From the entries below, work out how many lines contain the string "flashOk"; answer with the number alone.

> **SOURCE INFORMATION**
= = = = = = =

theorem State.startBoot_svn (s : State) :
    SvnKept s (State.startBoot s) := by
  unfold State.startBoot
  extract_lets
  with_reducible refine (State.bootCup_svn _).after ?_
  with_reducible refine (State.chooseSlot_svn _).after ?_
  with_reducible refine (State.bootFallback_svn _).after ?_
  with_reducible refine (SameBut.boot_att_frame _ _ _).svnAfter (by decide) ?_
  with_reducible exact SvnKept.refl _

theorem State.wholeReset_svn (s : State) : SvnKept s (State.wholeReset s) := by
  show s.flash.fusedSvn ≤ s.fusedLeft
  unfold State.fusedLeft
  split
  · exact Nat.le_add_right _ _
  · exact Nat.le_refl _

theorem State.recoverTick_svn (s : State) :
    SvnKept s (State.recoverTick s) := by
  unfold State.recoverTick
  extract_lets
  with_reducible refine SvnKept.ite ?_ ?_
  with_reducible refine (State.startBoot_svn _).after ?_
  with_reducible refine (State.wholeReset_svn _).after ?_
  with_reducible refine (SameBut.upd_frame _ _).svnAfter (by decide) ?_
  with_reducible exact SvnKept.refl _
  with_reducible exact SvnKept.refl _

theorem State.writeSlot_svn (s : State) (b : Bundle) :
    SvnKept s (State.writeSlot s b) := by
  unfold State.writeSlot
  with_reducible refine (State.setFwSlot_svn _ _ _).after ?_
  with_reducible exact SvnKept.refl _

theorem execActivation_svn (migrationFails : Bool) (newSchema : BitVec 16) (s : State) :
    After SvnKept s (execActivation migrationFails newSchema s) := by
  unfold execActivation
  with_reducible refine After.next ?_
  with_reducible refine (State.activateNow_svn _ _ _ _).after ?_
  with_reducible exact SvnKept.refl _

theorem execFallbackTakeEffect_svn (s : State) :
    After SvnKept s (execFallbackTakeEffect s) := by
  unfold execFallbackTakeEffect
  with_reducible refine After.next ?_
  with_reducible refine (State.fallbackNow_svn _ _).after ?_
  with_reducible exact SvnKept.refl _

theorem execIodSupplyFault_svn (s : State) :
    After SvnKept s (execIodSupplyFault s) := by
  unfold execIodSupplyFault
  extract_lets
  with_reducible refine After.next ?_
  with_reducible refine (SameBut.boot_frame _ _).svnAfter (by decide) ?_
  with_reducible refine (State.wholeReset_svn _).after ?_
  with_reducible exact SvnKept.refl _

theorem execIodSupplyReturn_svn (s : State) :
    After SvnKept s (execIodSupplyReturn s) := by
  unfold execIodSupplyReturn
  extract_lets
  with_reducible refine After.ite ?_ ?_
  with_reducible refine After.next ?_
  with_reducible refine SvnKept.ite ?_ ?_
  with_reducible refine (State.startBoot_svn _).after ?_
  with_reducible refine (SameBut.boot_frame _ _).svnAfter (by decide) ?_
  with_reducible exact SvnKept.refl _
  with_reducible refine (SameBut.boot_frame _ _).svnAfter (by decide) ?_
  with_reducible exact SvnKept.refl _
  with_reducible refine After.next ?_
  with_reducible exact SvnKept.refl _

theorem execPorAssert_svn (s : State) :
    After SvnKept s (execPorAssert s) := by
  unfold execPorAssert
  extract_lets
  with_reducible refine After.next ?_
  with_reducible refine (SameBut.pins_frame _ _).svnAfter (by decide) ?_
  with_reducible refine (State.wholeReset_svn _).after ?_
  with_reducible exact SvnKept.refl _

theorem execPorDeassert_svn (s : State) :
    After SvnKept s (execPorDeassert s) := by
  unfold execPorDeassert
  extract_lets
  with_reducible refine After.ite ?_ ?_
  with_reducible refine After.next ?_
  with_reducible refine (SameBut.pins_frame _ _).svnAfter (by decide) ?_
  with_reducible exact SvnKept.refl _
  with_reducible refine After.next ?_
  with_reducible refine (State.startBoot_svn _).after ?_
  with_reducible refine (SameBut.pins_frame _ _).svnAfter (by decide) ?_
  with_reducible exact SvnKept.refl _

theorem execRestartEnd_svn (s : State) :
    After SvnKept s (execRestartEnd s) := by
  unfold execRestartEnd
  with_reducible refine After.next ?_
  with_reducible refine (State.endRestart_svn _).after ?_
  with_reducible exact SvnKept.refl _

theorem execStagingDone_svn (flashOk : Bool) (s : State) :
    After SvnKept s (execStagingDone flashOk s) := by
  unfold execStagingDone
  extract_lets
  with_reducible refine After.ite ?_ ?_
  with_reducible refine After.next ?_
  with_reducible exact SvnKept.refl _
  extract_lets
  split
  split
  with_reducible refine After.next ?_
  with_reducible refine (State.endStaging_frame _ _ _).svnAfter (by decide) ?_
  with_reducible exact SvnKept.refl _
  with_reducible refine After.next ?_
  with_reducible exact SvnKept.refl _
  split
  with_reducible refine After.next ?_
  with_reducible refine (State.endStaging_frame _ _ _).svnAfter (by decide) ?_
  with_reducible refine (State.forwardBundle_frame _).svnAfter (by decide) ?_
  with_reducible exact SvnKept.refl _
  with_reducible refine After.ite ?_ ?_
  with_reducible refine After.next ?_
  with_reducible refine (State.endStaging_frame _ _ _).svnAfter (by decide) ?_
  with_reducible refine (State.forwardBundle_frame _).svnAfter (by decide) ?_
  with_reducible exact SvnKept.refl _
  with_reducible refine After.next ?_
  with_reducible refine SvnKept.ite ?_ ?_
  with_reducible refine (State.endStaging_frame _ _ _).svnAfter (by decide) ?_
  with_reducible refine (State.relayHeads_frame _ _).svnAfter (by decide) ?_
  with_reducible refine (State.writeSlot_svn _ _).after ?_
  with_reducible refine (SameBut.upd_frame _ _).svnAfter (by decide) ?_
  with_reducible refine (State.forwardBundle_frame _).svnAfter (by decide) ?_
  with_reducible exact SvnKept.refl _
  with_reducible refine (State.relayHeads_frame _ _).svnAfter (by decide) ?_
  with_reducible refine (State.writeSlot_svn _ _).after ?_
  with_reducible refine (SameBut.upd_frame _ _).svnAfter (by decide) ?_
  with_reducible refine (State.forwardBundle_frame _).svnAfter (by decide) ?_
  with_reducible exact SvnKept.refl _

theorem execTick_svn (x : TickIn) (s : State) :
    After SvnKept s (execTick x s) := by
  unfold execTick
  with_reducible refine After.ite ?_ ?_
  with_reducible refine After.next ?_
  with_reducible exact SvnKept.refl _
  with_reducible refine After.next ?_
  with_reducible refine (State.recoverTick_svn _).after ?_
  with_reducible refine (State.beginFrame_frame _).svnAfter (by decide) ?_
  with_reducible refine (State.atTick_svn _ _ _).after ?_
  with_reducible refine (State.stopTick_frame _).svnAfter (by decide) ?_
  with_reducible refine (State.advance_frame _ _).svnAfter (by decide) ?_
  with_reducible refine (State.stepEpoch_frame _).svnAfter (by decide) ?_
  with_reducible refine (State.keepTime_frame _).svnAfter (by decide) ?_
  with_reducible refine (State.closeFrame_frame _ _).svnAfter (by decide) ?_
  with_reducible exact SvnKept.refl _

= = = = = = =

> **ANSWER FOR THIS EXERCISE**
2